I discovered that it display some worning info like
2024-06-19 17:08:12.808610059 [W:onnxruntime:, session_state.cc:1166 VerifyEachNodeIsAssignedToAnEp] Some nodes were not assigned to the preferred execution providers which may or may not have an negative impact on performance. e.g. ORT explicitly assigns shape related ops to CPU to improve perf. 2024-06-19 17:08:12.808639007 [W:onnxruntime:, session_state.cc:1168 VerifyEachNodeIsAssignedToAnEp] Rerunning with verbose output on a non-minimal build will show node assignments. 2024-06-19 17:08:13.267821377 [W:onnxruntime:, session_state.cc:1166 VerifyEachNodeIsAssignedToAnEp] Some nodes were not assigned to the preferred execution providers which may or may not have an negative impact on performance. e.g. ORT explicitly assigns shape related ops to CPU to improve perf. 2024-06-19 17:08:13.267852498 [W:onnxruntime:, session_state.cc:1168 VerifyEachNodeIsAssignedToAnEp] Rerunning with verbose output on a non-minimal build will show node assignments.

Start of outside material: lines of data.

/-- FINAL's finishes read cells that exist (R134). -/
theorem finalDigest_eq {s : State} (hs : s.Inv) : finalDigest s = .ok s.streamDigest := by
  obtain ⟨_, hrem, _⟩ := hs
  unfold finalDigest State.streamDigest
  by_cases hshort : s.length.toNat < 192
  · rw [if_pos hshort, if_pos hshort, shortFinish, bufRead_ok _ (by omega)]
  · have hread : 0 + s.remainder.toNat ≤ 192 := by simp only [Config.bufSize] at hrem; omega
    rw [if_neg hshort, if_neg hshort, longFinish, bufRead_ok _ hread, State.buffered]
    by_cases hblock : 96 ≤ s.remainder.toNat
    · simp only [ge_iff_le, if_pos hblock]
    · simp only [ge_iff_le, if_neg hblock]

/-- From a state with the invariant FINAL completes and writes nothing (R134, R135). -/
theorem exec_final_of_inv {s : State} (hs : s.Inv) :
    exec .final s = .next (s.pushResponse (okFrame (bytesOfDigest s.streamDigest))) := by
  rw [exec_final, finalDigest_eq hs]
  rfl

/-- From a state with the invariant no command stops (R172, R187, R188). -/
theorem exec_completes {s : State} (hs : s.Inv) (i : Instr) : ∃ t, exec i s = .next t := by
  by_cases hpure : isPure i = true
  · obtain ⟨frame, h⟩ := exec_of_isPure hpure
    exact ⟨_, h s⟩
  cases i with
  | init seed1 seed2 => exact ⟨_, exec_init seed1 seed2 s⟩
  | update range =>
    by_cases hrej : ∀ m, range = .present m → Config.lenMax < s.length.toNat + m.length
    · obtain ⟨e, h⟩ := exec_update_rejected hrej
      exact ⟨_, h s rfl⟩
    · push Not at hrej
      obtain ⟨m, rfl, hcap⟩ := hrej
      obtain ⟨u, hu, _⟩ := exec_update_accepted hs hcap
      exact ⟨_, hu⟩
  | final => exact ⟨_, exec_final_of_inv hs⟩
  | save => exact ⟨_, exec_save s⟩
  | restore im =>
    by_cases h : RestoreAccepts im
    · exact ⟨_, exec_restore_accepted h s⟩
    · exact ⟨_, exec_restore_rejected h s⟩
  | hash128 | hash64 | hash32 | short | long | mixblock | endpartial | endMix | shortmix | shortend =>
    exact absurd rfl hpure

/-! ### The stream a state stands for -/

/-- Below 192 bytes the lanes of the long route would be the seeded ones, from there they are the accumulators: either way
a state stands for a stream whose first blocks they have absorbed and whose other bytes are buffered (R26, R27). -/
theorem Absorbed.split {seed1 seed2 : Word} {msg : List Byte} {s : State} (h : Absorbed seed1 seed2 msg s) :
    ∃ k, msg.length = 96 * k + s.remainder.toNat ∧ s.buffered = msg.drop (96 * k) ∧
      workingLanes s = absorbBlocks k msg (seedInit seed1 seed2) := by
  by_cases hshort : msg.length < 192
  · obtain ⟨hseed1, hseed2, hrem, hbuf⟩ := h.buffered hshort
    have hlanes : s.length.toNat < Config.bufSize := h.length_eq ▸ hshort
    refine ⟨0, by omega, by rw [State.buffered, hrem, hbuf]; rfl, ?_⟩
    rw [workingLanes, if_pos hlanes, hseed1, hseed2, absorbBlocks]
  · obtain ⟨k, _, hlen, hacc, hbuf⟩ := h.absorbed (Nat.le_of_not_lt hshort)
    have hlanes : ¬ s.length.toNat < Config.bufSize := h.length_eq ▸ hshort
    exact ⟨k, hlen, hbuf, by rw [workingLanes, if_neg hlanes, hacc]⟩

/-- A response changes nothing of the stream. -/
theorem Absorbed.pushResponse {seed1 seed2 : Word} {msg : List Byte} {s : State} (h : Absorbed seed1 seed2 msg s)
    (frame : Frame) : Absorbed seed1 seed2 msg (s.pushResponse frame) :=
  ⟨h.length_eq, h.buffered, h.absorbed⟩

@[simp] theorem State.begun_seed1 (seed1 seed2 : Word) (s : State) : lane (s.begun seed1 seed2).acc 0 = seed1 :=
  (lane_setLane_other _ seed2 (by decide)).trans (lane_setLane_same ..)

@[simp] theorem State.begun_seed2 (seed1 seed2 : Word) (s : State) : lane (s.begun seed1 seed2).acc 1 = seed2 :=
  lane_setLane_same ..

/-- INIT begins the empty stream (R131). -/
theorem State.begun_absorbed (seed1 seed2 : Word) (s : State) : Absorbed seed1 seed2 [] (s.begun seed1 seed2) :=
  ⟨rfl, fun _ => ⟨s.begun_seed1 seed1 seed2, s.begun_seed2 seed1 seed2, rfl, rfl⟩,
    fun h => absurd h (by decide)⟩

/-- The short route appends the payload to the stream (R27, R132 step 1). -/
theorem ShortRoute.absorbed {seed1 seed2 : Word} {msg m : List Byte} {s u : State} (hu : ShortRoute m s u)
    (h : Absorbed seed1 seed2 msg s) : Absorbed seed1 seed2 (msg ++ m) u := by
  obtain ⟨hfits, hlen, hrem, hacc, hbuf, _, _⟩ := hu
  have htotal : u.length.toNat = (msg ++ m).length := by rw [hlen, h.length_eq, List.length_append]
  refine ⟨htotal, fun hshort => ?_, fun hlong => ?_⟩
  · obtain ⟨hseed1, hseed2, hrem', hmsg⟩ := h.buffered (by rw [List.length_append] at hshort; omega)
    have hcells : u.remainder.toNat = (msg ++ m).length := by rw [hrem, hrem', List.length_append]
    refine ⟨by rw [hacc, hseed1], by rw [hacc, hseed2], hcells, ?_⟩
    rw [← hcells, ← State.buffered, hbuf, State.buffered, hrem', hmsg]
  · have hcrossed : 192 ≤ msg.length := by
      by_contra hshort
      obtain ⟨_, _, hrem', _⟩ := h.buffered (by omega)
      rw [List.length_append] at hlong
      omega
    obtain ⟨k, hk, hmsg, hacc', hbuf'⟩ := h.absorbed hcrossed
    refine ⟨k, hk, by rw [List.length_append]; omega, ?_, ?_⟩
    · rw [hacc, hacc', absorbBlocks_append k msg m _ (by omega)]
    · rw [← State.buffered, hbuf, List.drop_append_of_le_length (by omega), State.buffered, hbuf']

/-- The long route appends the payload to the stream (R27, R132 steps 2 to 7). -/
theorem LongRoute.absorbed {seed1 seed2 : Word} {msg m : List Byte} {s u : State} (hu : LongRoute m s u)
    (h : Absorbed seed1 seed2 msg s) : Absorbed seed1 seed2 (msg ++ m) u := by
  obtain ⟨hfull, hlen, hrem, hacc, hbuf, _, _⟩ := hu
  obtain ⟨k, hmsg, hbuffered, hlanes⟩ := h.split
  have hpending : s.buffered ++ m = (msg ++ m).drop (96 * k) := by
    rw [List.drop_append_of_le_length (by omega), hbuffered]
  have htotal : (msg ++ m).length = 96 * k + (s.remainder.toNat + m.length) := by rw [List.length_append]; omega
  refine ⟨by rw [hlen, h.length_eq, List.length_append], fun hshort => absurd hshort (by omega), fun _ =>
    ⟨k + (s.remainder.toNat + m.length) / 96, by omega, by omega, ?_, ?_⟩⟩
  · rw [hacc, hlanes, hpending, absorbBlocks_add, absorbBlocks_append k msg m _ (by omega)]
  · rw [← State.buffered, hbuf, hpending, List.drop_drop, Nat.mul_add]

after I changed into if ort.get_device() == "GPU":
in file ocr.py and recognizer.py.
I am not sure if this operation is the rigth way to run the project with GPU. And I waited a long time but it didn't output anything.
well,I used FastAPI to wrap DeepDoc and employed the TensorRT inference framework for inference, resulting in more than a threefold increase in speed. https://github.com/peakhell/OCRIntegrator
well,I used FastAPI to wrap DeepDoc and employed the TensorRT inference framework for inference, resulting in more than a threefold increase in speed. https://github.com/peakhell/OCRIntegrator
Can it be directly integrated into ragflow? 能否直接集成到ragflow中?